-- ==== Sys2Proof/Machine/Matrix.lean ====
section
/-!
DEFINITION. The matrix cluster (15_isa_matrix.md): the format queue and its words, `mma` and `mmas`, tile adjusts, accumulator loads and
stores, `mcvt`, and the transforms.
-/

namespace Sys2Proof.Machine

/-! ## Accumulators -/

/-- An accumulator of the executing core. -/
def State.tile (s : State) (n : Nat) : Tile := Sparse.get (fun _ => []) s.cur.regs.z n

/-- Write an accumulator. -/
def State.setTile (s : State) (n : Nat) (t : Tile) : State :=
  s.setCur { s.cur with regs := { s.cur.regs with z := Sparse.set (fun _ => []) s.cur.regs.z n t } }

/-- Cell (i, j). -/
def cell (t : Tile) (i j : Nat) : Nat := (Sparse.get (fun _ => (0 : Cell)) t (64 * i + j)).toNat

/-- The accumulator whose cells a function gives, and the classes raised. -/
def tileFrom (f : Nat → Nat → Nat × Classes) : Tile × Classes :=
  let l := (List.range 4096).map fun k => f (k / 64) (k % 64)
  (l.zipIdx.filterMap (fun e => if e.1.1 % 2 ^ 32 = 0 then none else some (e.2, BitVec.ofNat 32 e.1.1)), l.foldl (fun c e => c ||| e.2) 0)

/-! ## Format words (R220 to R222, R178, R179, R310, R311) -/

/-- Fields of the matrix layout (R220). -/
def fwA (w : Word) : Nat := field w 59 5
def fwB (w : Word) : Nat := field w 54 5
def fwO (w : Word) : Nat := field w 49 5
def fwAcc (w : Word) : Bool := bit w 48
def fwSemi (w : Word) : Nat := field w 45 3
def fwTa (w : Word) : Bool := bit w 44
def fwTb (w : Word) : Bool := bit w 43
def fwK (w : Word) : Nat := field w 39 4
def fwSpn (w : Word) : Nat := field w 36 3
def fwRm (w : Word) : Nat := field w 31 3
def fwSat (w : Word) : Bool := bit w 30
def fwSca (w : Word) : Nat := field w 28 2
def fwScb (w : Word) : Nat := field w 26 2
def fwSoa (w : Word) : Nat := field w 13 13
def fwSob (w : Word) : Nat := field w 0 13

/-- The checks of the whole word in the matrix layout (R222). -/
def fwWhole (w : Word) : Bool :=
  (decide (fwA w ≤ 13) || fwA w == 16) && (decide (fwB w ≤ 13) || fwB w == 16) && (decide (fwO w ≤ 14) || fwO w == 16) &&
    decide (fwSemi w ≤ 4) && (fwK w == 0 || (decide (2 ≤ fwK w) && decide (fwK w ≤ 8))) && decide (fwSpn w ≤ 4) && decide (fwRm w ≤ 4) &&
    fwSca w != 3 && fwScb w != 3

/-- `k` agrees with whether PINTk is in use. -/
def fwKOk (w : Word) (pint : Bool) : Bool := if pint then decide (2 ≤ fwK w) && decide (fwK w ≤ 8) else fwK w == 0

/-- The checks that `mma` (dense) and `mmas` add (R222, R311). -/
def fwMul (dense : Bool) (w : Word) : Bool :=
  let int := fun c => c == 11 || c == 12
  fwWhole w && fwKOk w (fwA w == 16 || fwB w == 16) && (!fwAcc w || (int (fwA w) && int (fwB w))) &&
    (fwSpn w == 0 || decide (fwA w ≤ 6) || (decide (9 ≤ fwA w) && decide (fwA w ≤ 13))) &&
    (isBlock (fwA w) == (fwSca w != 0)) && (isBlock (fwB w) == (fwScb w != 0)) && ((fwSpn w == 0) == dense) &&
    !(fwAcc w && decide (1 ≤ fwSemi w) && decide (fwSemi w ≤ 3))

/-- The radices of the transform layout (R221). -/
def radixOf (c : Nat) : Nat := match c with | 0 => 2 | 1 => 3 | 2 => 4 | 3 => 5 | _ => 8

/-- The stages' radices. -/
def fwRadices (w : Word) : List Nat := (List.range (field w 61 3)).map fun i => radixOf (field w (43 + 3 * i) 3)

/-- The checks of a word in the transform layout, with the generator's length (R222, R311). -/
def fwTransform (lt : Nat) (w : Word) : Bool :=
  let n := field w 61 3
  let p := (fwRadices w).foldl (· * ·) 1
  decide (1 ≤ n) && decide (n ≤ 6) &&
    ((List.range 6).all fun i => if i < n then decide (field w (43 + 3 * i) 3 ≤ 4) else field w (43 + 3 * i) 3 == 0) &&
    field w 41 2 != 3 && field w 36 4 == 0 && field w 0 34 == 0 && decide (p ≤ 64) && p == lt

/-- No word can come any more: the A cluster has closed the queue, has halted, or is blocked at an instruction that reads q15 or waits for
M's token, where M has sent neither the entry nor the token (R179). -/
def Core.noMoreWords (k : Core) : Bool :=
  k.store.fqClosed || k.ca.run == .halted || (k.ca.wait == some (.queueRead 15) && (k.queue 15).isEmpty) ||
    (k.ca.wait.isSome && !k.ca.issued && k.ca.fromNext == 0 && (match k.instrAt .a with | some i => waitsNext (syncBits i) | none => false))

/-- A tile command meets the word at the head of `fq` (R310): an empty queue blocks or faults; a word that fails stays. -/
def State.withWord (s : State) (ok : Word → Bool) (f : Word → Eff) : Eff :=
  match s.cur.store.fq with
  | [] =>
    if s.cur.noMoreWords then .abort (s.setCur (s.cur.setReg 0x75 (s.cur.reg 0x75 + 1))) { kind := 9, cause := 0 }
    else .block .formatQueue
  | w :: _ => if ok w then f w else .fault (.illegal .fmtWord)

/-- Pop the word. -/
def State.popWord (s : State) : State :=
  let k := s.cur
  s.setCur { k with store := { k.store with fq := k.store.fq.tail } }

/-- A tile command retires: crossbar source 8 pulses (R381). -/
def State.tileDone (s : State) (cs : Classes) : Eff := .retire (s.pulse s.focus.core 8) cs

/-! ## Operands of `mma` and `mmas` (R313, R185 to R189) -/

/-- Bytes of a dense operand's element data: 64 rows of 64 elements. -/
def denseBytes (code : Nat) : Nat := 512 * elemBits code

/-- Present elements of a sparse group (R220). -/
def sparseN (spn : Nat) : Nat := match spn with | 1 => 8 | 2 => 16 | 3 => 32 | _ => 48

/-- Bytes of a sparse group. -/
def groupBytes (code spn : Nat) : Nat := 8 + sparseN spn * elemBits code / 8

/-- Blocks in a stored row. -/
def blocksPerRow (code : Nat) : Nat := if code = 16 then 1 else if isBlock code then 2 else 0

/-- An operand as it was read: its element data and its scales. -/
structure OperandData where
  code : Nat
  planes : Nat
  zi : Bool
  data : List Byte
  scales : List Byte

/-- The scale of the block that holds position t of stored row r. -/
def OperandData.scaleOf (o : OperandData) (r t : Nat) : Nat :=
  (o.scales.getD (r * blocksPerRow o.code + t / blockLen o.code) 0).toNat

/-- A PINT element read with k planes (R188): (q × 2^(8 − k) + ck). -/
def pintValue (k v : Nat) : Int :=
  if k = 8 then signed 8 v else signed 8 v / (2 ^ (8 - k) : Nat) * (2 ^ (8 - k) : Nat) + (2 ^ (7 - k) : Nat)

/-- Element t of the stored row whose bits are `row` (R313). -/
def OperandData.elem (o : OperandData) (r row t : Nat) : Ext × Classes :=
  if o.code = 16 then (underScale (o.scaleOf r t) (Ext.ofInt (pintValue o.planes (planeElem row t)) 0), 0)
  else
    let w := elemBits o.code
    let (x, c) := fromElem o.code o.zi (row / 2 ^ (w * t) % 2 ^ w)
    (if isBlock o.code then underScale (o.scaleOf r t) x else x, c)

/-- The bits of stored row r of a dense operand. -/
def OperandData.row (o : OperandData) (r : Nat) : Nat :=
  ofBytes ((o.data.drop (8 * elemBits o.code * r)).take (8 * elemBits o.code))

/-- The present positions of a sparse group and their elements; surplus positions contribute nothing, and a count other than N raises
invalid (R189). -/
def OperandData.sparseRow (o : OperandData) (spn r : Nat) : List (Nat × (Ext × Classes)) × Classes :=
  let g := groupBytes o.code spn
  let b := (o.data.drop (g * r)).take g
  let mask := ofBytes (b.take 8)
  let row := ofBytes (b.drop 8)
  let w := elemBits o.code
  let n := sparseN spn
  let ps := (List.range 64).filter fun t => mask / 2 ^ t % 2 == 1
  ((ps.take n).zipIdx.map (fun e =>
      let (x, c) := fromElem o.code o.zi (row / 2 ^ (w * e.2) % 2 ^ w)
      (e.1, (if isBlock o.code then underScale (o.scaleOf r e.1) x else x, c))),
    if ps.length = n then 0 else Classes.invalid)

_ _ _

• [Problem to solve]: Only lines holding the word "fwKOk" belong in the answer; copy each one from the material.

• [Response box]:
def fwKOk (w : Word) (pint : Bool) : Bool := if pint then decide (2 ≤ fwK w) && decide (fwK w ≤ 8) else fwK w == 0
  fwWhole w && fwKOk w (fwA w == 16 || fwB w == 16) && (!fwAcc w || (int (fwA w) && int (fwB w))) &&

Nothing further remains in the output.